▶ What you should do:
The required output is the lines below from the line containing "its accumulators. -/" to the line containing "let sum := col.value.toNat + n.toNat", inclusive, retyped exactly. No other lines belong in it.

▶ Exercise data:
*-*-*

-- ==== Sys2Proof/Machine/Dispatch.lean ====
section
/-! DEFINITION. The dispatch: one arm per command, each one direct call of its meaning. -/
namespace Sys2Proof.Machine
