-- ==== Sys2Proof/Machine/Core.lean ====
section
/-! DEFINITION. The machine as the host reads it. -/
def Sys2Proof.core : Host.Core := { State := Sys2Proof.Machine.State, Fault := Sys2Proof.Machine.Fault, Refusal := Sys2Proof.Machine.Refusal, step := Sys2Proof.Machine.step, reset := Sys2Proof.Machine.State.reset }
end

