-- ==== Sys2Proof/Certificates/Slice0/Obligations.lean ====
section
/-! DEFINITION. The statements for the provers, grouped by the unit they speak of. -/
open Sys2Proof Sys2Proof.Machine

/-- For every core and stream whose instruction issues: NOP, MOVI, ALU, LCSET, LOOP, BR and RDSR answer a next state in which the stream is
the old one with PC past the instruction and the effect of R197 on its registers, loop counters or PC (the RDSR value is that of the
selector in the state before); every other stream, core, register and byte is unchanged, but for the record of progress. -/
def Obligations.ScalarInstructionsWriteTheirResult : Prop :=
  ∀ (c : CoreId) (i : StreamId) (s : State) (x : Issued),
    let u := ((s.core c).stream i).issuedOnce s.clock
    let n := ifld x.w 25 21
    let v := ((s.core c).stream i).lcv n
    (Issues 0x01 c i s x → ∃ t, exec (.nop c i) s = .next t ∧ StreamBecomes c i i s t u) ∧
    (Issues 0x02 c i s x → ∃ t, exec (.movi c i) s = .next t ∧ StreamBecomes c i i s t (u.setReg (ifld x.w 11 8) (BitVec.ofNat 64 (ifld x.w 127 64)))) ∧
    (Issues 0x03 c i s x → ∃ t, exec (.alu c i) s = .next t ∧ StreamBecomes c i i s t (u.setReg (ifld x.w 11 8) (aluFn n x.ra (aluB x)))) ∧
    (Issues 0x04 c i s x → ∃ t, exec (.lcset c i) s = .next t ∧ StreamBecomes c i i s t
      (u.setLc n (BitVec.ofNat 32 (if bitAt x.w 20 then bitsOf x.ra 0 32 else ifld x.w 95 64)))) ∧
    (Issues 0x05 c i s x → ∃ t, exec (.loop c i) s = .next t ∧ StreamBecomes c i i s t
      (if v = 0 then u else if v = 1 then u.setLc n 0 else { u.setLc n (v - 1) with pc := BitVec.ofNat 12 (ifld x.w 43 32) })) ∧
    (Issues 0x06 c i s x → ∃ t, exec (.br c i) s = .next t ∧ StreamBecomes c i i s t
      (if brHolds n x.ra x.rb then { u with pc := BitVec.ofNat 12 (ifld x.w 43 32) } else u)) ∧
    (Issues 0x07 c i s x → ∃ t, exec (.rdsr c i) s = .next t ∧ StreamBecomes c i i s t (u.setReg (ifld x.w 11 8) (rdsrValue x s)))

/-- For every pair of 64-bit operands the functions of codes 0 to 15 are those of R198: wrapping sum, difference and low product, the bitwise
functions, the three shifts by bits [5:0] of B, the unsigned and signed extremes, the two comparisons, and the high word of the unsigned
product. -/
def Obligations.AluFunctionsAreThoseOfTheTable : Prop :=
  ∀ a b : Word,
    (aluFn 0 a b).toNat = (a.toNat + b.toNat) % 2 ^ 64 ∧ (aluFn 1 a b).toNat = (a.toNat + (2 ^ 64 - b.toNat)) % 2 ^ 64 ∧
    aluFn 2 a b = a &&& b ∧ aluFn 3 a b = a ||| b ∧ aluFn 4 a b = a ^^^ b ∧
    (aluFn 5 a b).toNat = (a.toNat * 2 ^ fieldOf b.toNat 0 6) % 2 ^ 64 ∧ (aluFn 6 a b).toNat = a.toNat / 2 ^ fieldOf b.toNat 0 6 ∧
    (aluFn 7 a b).toInt = a.toInt / 2 ^ fieldOf b.toNat 0 6 ∧ (aluFn 8 a b).toNat = (a.toNat * b.toNat) % 2 ^ 64 ∧
    (aluFn 9 a b).toNat = min a.toNat b.toNat ∧ (aluFn 10 a b).toNat = max a.toNat b.toNat ∧
    (aluFn 11 a b).toInt = min a.toInt b.toInt ∧ (aluFn 12 a b).toInt = max a.toInt b.toInt ∧
    (aluFn 13 a b).toNat = (if a.toNat < b.toNat then 1 else 0) ∧ (aluFn 14 a b).toNat = (if a.toInt < b.toInt then 1 else 0) ∧
    (aluFn 15 a b).toNat = a.toNat * b.toNat / 2 ^ 64

/-- For every core and stream whose instruction issues, FETCH, STORE, MMA, DCFG and each of the fifteen vector instructions answers a next
state in which the core has one more operation in flight, holding the word, the registers read at issue and the declared ranges, and the
stream stands past the instruction; all else is unchanged but for the record of progress, except that an MMA with ZERO sets the class of
its accumulators. -/
def Obligations.EngineInstructionsEnterTheirQueue : Prop :=
  ∀ (c : CoreId) (i : StreamId) (s : State) (x : Issued),
    (∀ y ∈ [(0x30, Instr.add c i), (0x31, .sub c i), (0x32, .mul c i), (0x33, .fma c i), (0x34, .min c i), (0x35, .max c i), (0x36, .abs c i),
        (0x37, .neg c i), (0x38, .cmp c i), (0x39, .sel c i), (0x3A, .cvt c i), (0x3B, .func c i), (0x3C, .reduce c i), (0x3D, .gather c i),
        (0x3E, .fill c i)],
      Issues y.1 c i s x → ∃ t, exec y.2 s = .next t ∧ OpJoins c i s t (newOp .vector x s) ∧ (t.core c).accClass = (s.core c).accClass) ∧
    (∀ y ∈ [(0x10, Instr.fetch c i), (0x11, .store c i)],
      Issues y.1 c i s x → ∃ t, exec y.2 s = .next t ∧ OpJoins c i s t (newOp .fetch x s) ∧ (t.core c).accClass = (s.core c).accClass) ∧
    (Issues 0x21 c i s x → ∃ t, exec (.dcfg c i) s = .next t ∧ OpJoins c i s t (newOp .drain x s) ∧ (t.core c).accClass = (s.core c).accClass) ∧
    (Issues 0x20 c i s x → ∃ t, exec (.mma c i) s = .next t ∧ OpJoins c i s t (newOp .matrix x s) ∧
      ∀ a, tabGet .fp32 (t.core c).accClass a =
        if bitAt x.w 45 = true ∧ (a = ifld x.w 44 43 ∨ (ifld x.w 42 30 ≠ 1 ∧ a = ifld x.w 44 43 + 1)) then (if pairInt x.w then .int32 else .fp32)
        else tabGet .fp32 (s.core c).accClass a)

/-- For every core and stream whose instruction issues in its local form: a POST with no earlier work of its core in flight adds n to its
Collar when the sum stays below 2^32 and leaves every other Collar; an FADD does the same and XD takes the old value; a RESET clears value
and OVF; a WAIT on a Collar that has reached the threshold or carries OVF goes on, and any other parks the stream on the Collar with PC
past it. -/
def Obligations.LocalCollarInstructions : Prop :=
  ∀ (c : CoreId) (i : StreamId) (s : State) (x : Issued),
    let k := ifld x.w 11 8
    let col := (s.core c).collar k
    let u := ((s.core c).stream i).issuedOnce s.clock
    let n := collarN x
    let sum := col.value.toNat + n.toNat
    (Issues 0x50 c i s x → bitAt x.w 12 = false → (s.core c).deferred = [] → (s.core c).ops = [] → (s.core c).mesh = [] → sum < 2 ^ 32 →
      ∃ t, exec (.post c i) s = .next t ∧ CoreFrame c s t ∧ (t.core c).collar k = { col with value := BitVec.ofNat 32 sum } ∧
        (∀ j, j ≠ k → (t.core c).collar j = (s.core c).collar j) ∧ ((t.core c).stream i).pc = u.pc ∧ (t.core c).deferred = [] ∧
        (t.core c).spad = (s.core c).spad ∧ (t.core c).bowls = (s.core c).bowls) ∧
    (Issues 0x52 c i s x → bitAt x.w 12 = false → sum < 2 ^ 32 →
      ∃ t, exec (.fadd c i) s = .next t ∧ CoreFrame c s t ∧ (t.core c).collar k = { col with value := BitVec.ofNat 32 sum } ∧
        (∀ j, j ≠ k → (t.core c).collar j = (s.core c).collar j) ∧ ((t.core c).stream i).pc = u.pc ∧
        ((t.core c).stream i).reg (ifld x.w 28 25) = col.value.setWidth 64 ∧
        (t.core c).spad = (s.core c).spad ∧ (t.core c).bowls = (s.core c).bowls) ∧
    (Issues 0x53 c i s x → ∃ t, exec (.reset c i) s = .next t ∧ CoreFrame c s t ∧ (t.core c).collar k = { col with value := 0, ovf := false } ∧
        (∀ j, j ≠ k → (t.core c).collar j = (s.core c).collar j) ∧ (t.core c).stream i = u ∧
        (t.core c).spad = (s.core c).spad ∧ (t.core c).bowls = (s.core c).bowls) ∧
    (Issues 0x51 c i s x → ∃ t, exec (.wait c i) s = .next t ∧ StreamBecomes c i i s t
      (if n.toNat ≤ col.value.toNat ∨ col.ovf = true then u
       else { u with st := .parkedCollar, waitCollar := k, waitT := n, woken := false }))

*-*-*

▶ Solution to the problem:
its accumulators. -/
def Obligations.EngineInstructionsEnterTheirQueue : Prop :=
  ∀ (c : CoreId) (i : StreamId) (s : State) (x : Issued),
    (∀ y ∈ [(0x30, Instr.add c i), (0x31, .sub c i), (0x32, .mul c i), (0x33, .fma c i), (0x34, .min c i), (0x35, .max c i), (0x36, .abs c i),
        (0x37, .neg c i), (0x38, .cmp c i), (0x39, .sel c i), (0x3A, .cvt c i), (0x3B, .func c i), (0x3C, .reduce c i), (0x3D, .gather c i),
        (0x3E, .fill c i)],
      Issues y.1 c i s x → ∃ t, exec y.2 s = .next t ∧ OpJoins c i s t (newOp .vector x s) ∧ (t.core c).accClass = (s.core c).accClass) ∧
    (∀ y ∈ [(0x10, Instr.fetch c i), (0x11, .store c i)],
      Issues y.1 c i s x → ∃ t, exec y.2 s = .next t ∧ OpJoins c i s t (newOp .fetch x s) ∧ (t.core c).accClass = (s.core c).accClass) ∧
    (Issues 0x21 c i s x → ∃ t, exec (.dcfg c i) s = .next t ∧ OpJoins c i s t (newOp .drain x s) ∧ (t.core c).accClass = (s.core c).accClass) ∧
    (Issues 0x20 c i s x → ∃ t, exec (.mma c i) s = .next t ∧ OpJoins c i s t (newOp .matrix x s) ∧
      ∀ a, tabGet .fp32 (t.core c).accClass a =
        if bitAt x.w 45 = true ∧ (a = ifld x.w 44 43 ∨ (ifld x.w 42 30 ≠ 1 ∧ a = ifld x.w 44 43 + 1)) then (if pairInt x.w then .int32 else .fp32)
        else tabGet .fp32 (s.core c).accClass a)

/-- For every core and stream whose instruction issues in its local form: a POST with no earlier work of its core in flight adds n to its
Collar when the sum stays below 2^32 and leaves every other Collar; an FADD does the same and XD takes the old value; a RESET clears value
and OVF; a WAIT on a Collar that has reached the threshold or carries OVF goes on, and any other parks the stream on the Collar with PC
past it. -/
def Obligations.LocalCollarInstructions : Prop :=
  ∀ (c : CoreId) (i : StreamId) (s : State) (x : Issued),
    let k := ifld x.w 11 8
    let col := (s.core c).collar k
    let u := ((s.core c).stream i).issuedOnce s.clock
    let n := collarN x
    let sum := col.value.toNat + n.toNat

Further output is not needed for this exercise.